__TASK DESCRIPTION__. Below are several entries. Transcribe exactly those lines that fall from the one with "(match (s.media.ops.filter fun" through the one with "def State.planeMates (s", end lines included.

(PROVIDED DATA begins)

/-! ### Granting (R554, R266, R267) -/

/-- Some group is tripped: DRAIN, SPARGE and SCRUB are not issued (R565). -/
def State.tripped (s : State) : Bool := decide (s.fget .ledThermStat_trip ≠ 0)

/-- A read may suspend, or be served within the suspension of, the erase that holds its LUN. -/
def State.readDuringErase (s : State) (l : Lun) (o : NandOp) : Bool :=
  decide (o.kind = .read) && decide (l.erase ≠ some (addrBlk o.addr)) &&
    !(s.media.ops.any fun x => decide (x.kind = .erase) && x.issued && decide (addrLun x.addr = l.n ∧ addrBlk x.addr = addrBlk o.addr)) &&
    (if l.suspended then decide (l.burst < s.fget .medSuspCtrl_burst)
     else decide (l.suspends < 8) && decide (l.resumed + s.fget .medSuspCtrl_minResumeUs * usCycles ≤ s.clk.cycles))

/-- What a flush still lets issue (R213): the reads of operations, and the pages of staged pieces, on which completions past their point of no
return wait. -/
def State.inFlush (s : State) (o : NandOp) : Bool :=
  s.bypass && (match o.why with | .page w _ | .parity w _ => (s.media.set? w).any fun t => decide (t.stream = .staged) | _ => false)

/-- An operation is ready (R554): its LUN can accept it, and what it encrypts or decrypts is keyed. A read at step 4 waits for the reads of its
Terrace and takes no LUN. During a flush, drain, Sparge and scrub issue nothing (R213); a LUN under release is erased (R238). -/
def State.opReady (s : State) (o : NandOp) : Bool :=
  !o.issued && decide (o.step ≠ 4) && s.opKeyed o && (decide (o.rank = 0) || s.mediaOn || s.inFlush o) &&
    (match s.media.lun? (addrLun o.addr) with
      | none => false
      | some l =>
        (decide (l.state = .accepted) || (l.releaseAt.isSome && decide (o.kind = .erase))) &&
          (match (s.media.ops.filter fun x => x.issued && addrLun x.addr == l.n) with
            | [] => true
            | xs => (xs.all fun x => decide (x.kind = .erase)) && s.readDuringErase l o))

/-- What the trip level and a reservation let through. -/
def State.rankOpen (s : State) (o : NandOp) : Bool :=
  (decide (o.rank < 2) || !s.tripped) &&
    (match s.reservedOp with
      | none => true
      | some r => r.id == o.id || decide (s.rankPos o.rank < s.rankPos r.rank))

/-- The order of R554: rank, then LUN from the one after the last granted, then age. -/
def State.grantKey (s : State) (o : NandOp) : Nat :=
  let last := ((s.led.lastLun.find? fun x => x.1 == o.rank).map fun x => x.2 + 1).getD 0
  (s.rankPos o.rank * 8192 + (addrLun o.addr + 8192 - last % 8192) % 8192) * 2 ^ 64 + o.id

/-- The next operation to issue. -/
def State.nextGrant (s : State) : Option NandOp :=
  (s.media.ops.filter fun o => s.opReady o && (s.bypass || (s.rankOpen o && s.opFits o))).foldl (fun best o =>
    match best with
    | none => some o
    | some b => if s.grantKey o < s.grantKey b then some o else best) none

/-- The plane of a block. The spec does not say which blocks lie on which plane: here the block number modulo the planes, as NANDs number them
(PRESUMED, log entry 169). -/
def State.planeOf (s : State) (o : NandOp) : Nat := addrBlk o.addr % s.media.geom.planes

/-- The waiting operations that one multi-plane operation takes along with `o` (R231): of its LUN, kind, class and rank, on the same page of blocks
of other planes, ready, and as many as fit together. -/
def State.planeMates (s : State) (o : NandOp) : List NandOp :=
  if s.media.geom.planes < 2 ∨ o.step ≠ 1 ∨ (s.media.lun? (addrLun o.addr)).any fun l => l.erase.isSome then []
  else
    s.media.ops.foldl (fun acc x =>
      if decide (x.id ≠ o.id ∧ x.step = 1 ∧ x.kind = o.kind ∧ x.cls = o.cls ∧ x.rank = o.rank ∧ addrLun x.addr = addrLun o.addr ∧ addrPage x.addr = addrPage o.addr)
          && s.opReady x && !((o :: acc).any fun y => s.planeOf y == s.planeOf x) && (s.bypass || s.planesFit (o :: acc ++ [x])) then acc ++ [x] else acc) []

(PROVIDED DATA ends)
(PROVIDED DATA begins)

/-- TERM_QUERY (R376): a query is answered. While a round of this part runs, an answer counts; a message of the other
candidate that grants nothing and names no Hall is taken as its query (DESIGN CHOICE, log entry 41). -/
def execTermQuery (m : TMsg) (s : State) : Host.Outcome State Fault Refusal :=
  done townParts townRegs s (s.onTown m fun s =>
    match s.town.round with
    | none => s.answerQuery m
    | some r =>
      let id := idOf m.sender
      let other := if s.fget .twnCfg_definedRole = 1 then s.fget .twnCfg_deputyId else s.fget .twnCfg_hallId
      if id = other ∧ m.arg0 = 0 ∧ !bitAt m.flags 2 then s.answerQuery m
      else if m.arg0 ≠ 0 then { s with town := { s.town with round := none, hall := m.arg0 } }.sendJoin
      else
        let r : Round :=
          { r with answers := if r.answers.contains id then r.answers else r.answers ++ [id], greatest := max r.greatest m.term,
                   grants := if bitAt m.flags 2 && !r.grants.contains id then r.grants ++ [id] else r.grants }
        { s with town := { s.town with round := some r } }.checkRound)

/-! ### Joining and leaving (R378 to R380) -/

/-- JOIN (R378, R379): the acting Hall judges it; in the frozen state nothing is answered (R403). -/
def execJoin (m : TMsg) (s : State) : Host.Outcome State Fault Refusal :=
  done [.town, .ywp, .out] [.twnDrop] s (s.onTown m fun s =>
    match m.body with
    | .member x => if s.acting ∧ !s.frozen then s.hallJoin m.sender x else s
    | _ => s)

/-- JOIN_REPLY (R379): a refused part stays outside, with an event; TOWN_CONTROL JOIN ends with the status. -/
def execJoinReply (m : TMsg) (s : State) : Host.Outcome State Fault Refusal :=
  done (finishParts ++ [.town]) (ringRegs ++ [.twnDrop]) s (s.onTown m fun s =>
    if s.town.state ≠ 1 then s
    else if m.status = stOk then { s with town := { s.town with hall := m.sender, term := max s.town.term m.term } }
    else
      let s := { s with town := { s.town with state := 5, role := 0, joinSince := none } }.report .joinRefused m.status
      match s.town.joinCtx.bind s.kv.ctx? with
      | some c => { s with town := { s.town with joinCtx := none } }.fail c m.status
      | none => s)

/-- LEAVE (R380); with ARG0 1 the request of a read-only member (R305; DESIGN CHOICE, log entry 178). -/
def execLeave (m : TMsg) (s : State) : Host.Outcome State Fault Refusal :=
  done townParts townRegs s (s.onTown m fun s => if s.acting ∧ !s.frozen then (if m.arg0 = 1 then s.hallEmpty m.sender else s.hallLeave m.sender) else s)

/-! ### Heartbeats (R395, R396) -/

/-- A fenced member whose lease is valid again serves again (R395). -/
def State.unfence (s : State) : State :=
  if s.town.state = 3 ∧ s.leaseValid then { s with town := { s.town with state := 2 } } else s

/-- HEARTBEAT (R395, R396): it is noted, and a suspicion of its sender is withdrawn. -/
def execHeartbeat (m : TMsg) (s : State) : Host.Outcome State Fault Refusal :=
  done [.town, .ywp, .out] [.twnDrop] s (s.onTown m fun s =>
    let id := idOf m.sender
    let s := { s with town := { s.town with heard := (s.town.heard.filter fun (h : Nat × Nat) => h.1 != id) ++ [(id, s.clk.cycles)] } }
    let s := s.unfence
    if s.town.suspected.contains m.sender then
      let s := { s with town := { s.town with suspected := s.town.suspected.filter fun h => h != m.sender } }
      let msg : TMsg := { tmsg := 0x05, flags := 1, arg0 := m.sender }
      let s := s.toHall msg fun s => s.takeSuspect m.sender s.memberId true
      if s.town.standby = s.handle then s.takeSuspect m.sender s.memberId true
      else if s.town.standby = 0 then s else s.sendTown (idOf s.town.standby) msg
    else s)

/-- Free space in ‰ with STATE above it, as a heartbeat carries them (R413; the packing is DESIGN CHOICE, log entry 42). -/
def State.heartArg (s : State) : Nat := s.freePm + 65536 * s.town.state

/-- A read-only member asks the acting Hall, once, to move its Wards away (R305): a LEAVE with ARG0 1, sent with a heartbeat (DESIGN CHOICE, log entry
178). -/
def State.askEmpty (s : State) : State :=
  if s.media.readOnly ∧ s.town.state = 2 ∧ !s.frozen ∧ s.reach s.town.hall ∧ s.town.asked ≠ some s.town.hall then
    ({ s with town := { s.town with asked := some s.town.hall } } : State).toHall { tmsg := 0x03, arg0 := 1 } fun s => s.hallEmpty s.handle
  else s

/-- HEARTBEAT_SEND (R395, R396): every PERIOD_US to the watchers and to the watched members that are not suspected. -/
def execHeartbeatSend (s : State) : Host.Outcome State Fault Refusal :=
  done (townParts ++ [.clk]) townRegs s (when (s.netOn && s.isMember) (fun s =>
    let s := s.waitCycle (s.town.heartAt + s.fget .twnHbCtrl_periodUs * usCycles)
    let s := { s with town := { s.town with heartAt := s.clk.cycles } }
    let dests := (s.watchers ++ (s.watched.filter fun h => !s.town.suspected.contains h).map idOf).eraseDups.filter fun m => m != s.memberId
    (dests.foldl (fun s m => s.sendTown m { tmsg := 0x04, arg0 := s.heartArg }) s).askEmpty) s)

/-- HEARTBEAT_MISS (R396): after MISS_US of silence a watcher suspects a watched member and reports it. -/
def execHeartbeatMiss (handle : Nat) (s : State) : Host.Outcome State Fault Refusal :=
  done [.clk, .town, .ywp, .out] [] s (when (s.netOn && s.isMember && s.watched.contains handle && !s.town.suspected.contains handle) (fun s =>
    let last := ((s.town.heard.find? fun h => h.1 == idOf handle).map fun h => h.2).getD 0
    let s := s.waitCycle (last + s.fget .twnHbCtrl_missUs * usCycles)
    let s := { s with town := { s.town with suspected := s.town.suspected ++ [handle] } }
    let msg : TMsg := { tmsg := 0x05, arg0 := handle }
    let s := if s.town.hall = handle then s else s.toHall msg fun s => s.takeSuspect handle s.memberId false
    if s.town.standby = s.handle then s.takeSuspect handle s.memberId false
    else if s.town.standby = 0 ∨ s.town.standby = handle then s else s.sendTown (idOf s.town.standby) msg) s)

(PROVIDED DATA ends)

__OUTPUT BELOW__.
          (match (s.media.ops.filter fun x => x.issued && addrLun x.addr == l.n) with
            | [] => true
            | xs => (xs.all fun x => decide (x.kind = .erase)) && s.readDuringErase l o))

/-- What the trip level and a reservation let through. -/
def State.rankOpen (s : State) (o : NandOp) : Bool :=
  (decide (o.rank < 2) || !s.tripped) &&
    (match s.reservedOp with
      | none => true
      | some r => r.id == o.id || decide (s.rankPos o.rank < s.rankPos r.rank))

/-- The order of R554: rank, then LUN from the one after the last granted, then age. -/
def State.grantKey (s : State) (o : NandOp) : Nat :=
  let last := ((s.led.lastLun.find? fun x => x.1 == o.rank).map fun x => x.2 + 1).getD 0
  (s.rankPos o.rank * 8192 + (addrLun o.addr + 8192 - last % 8192) % 8192) * 2 ^ 64 + o.id

/-- The next operation to issue. -/
def State.nextGrant (s : State) : Option NandOp :=
  (s.media.ops.filter fun o => s.opReady o && (s.bypass || (s.rankOpen o && s.opFits o))).foldl (fun best o =>
    match best with
    | none => some o
    | some b => if s.grantKey o < s.grantKey b then some o else best) none

/-- The plane of a block. The spec does not say which blocks lie on which plane: here the block number modulo the planes, as NANDs number them
(PRESUMED, log entry 169). -/
def State.planeOf (s : State) (o : NandOp) : Nat := addrBlk o.addr % s.media.geom.planes

/-- The waiting operations that one multi-plane operation takes along with `o` (R231): of its LUN, kind, class and rank, on the same page of blocks
of other planes, ready, and as many as fit together. -/
def State.planeMates (s : State) (o : NandOp) : List NandOp :=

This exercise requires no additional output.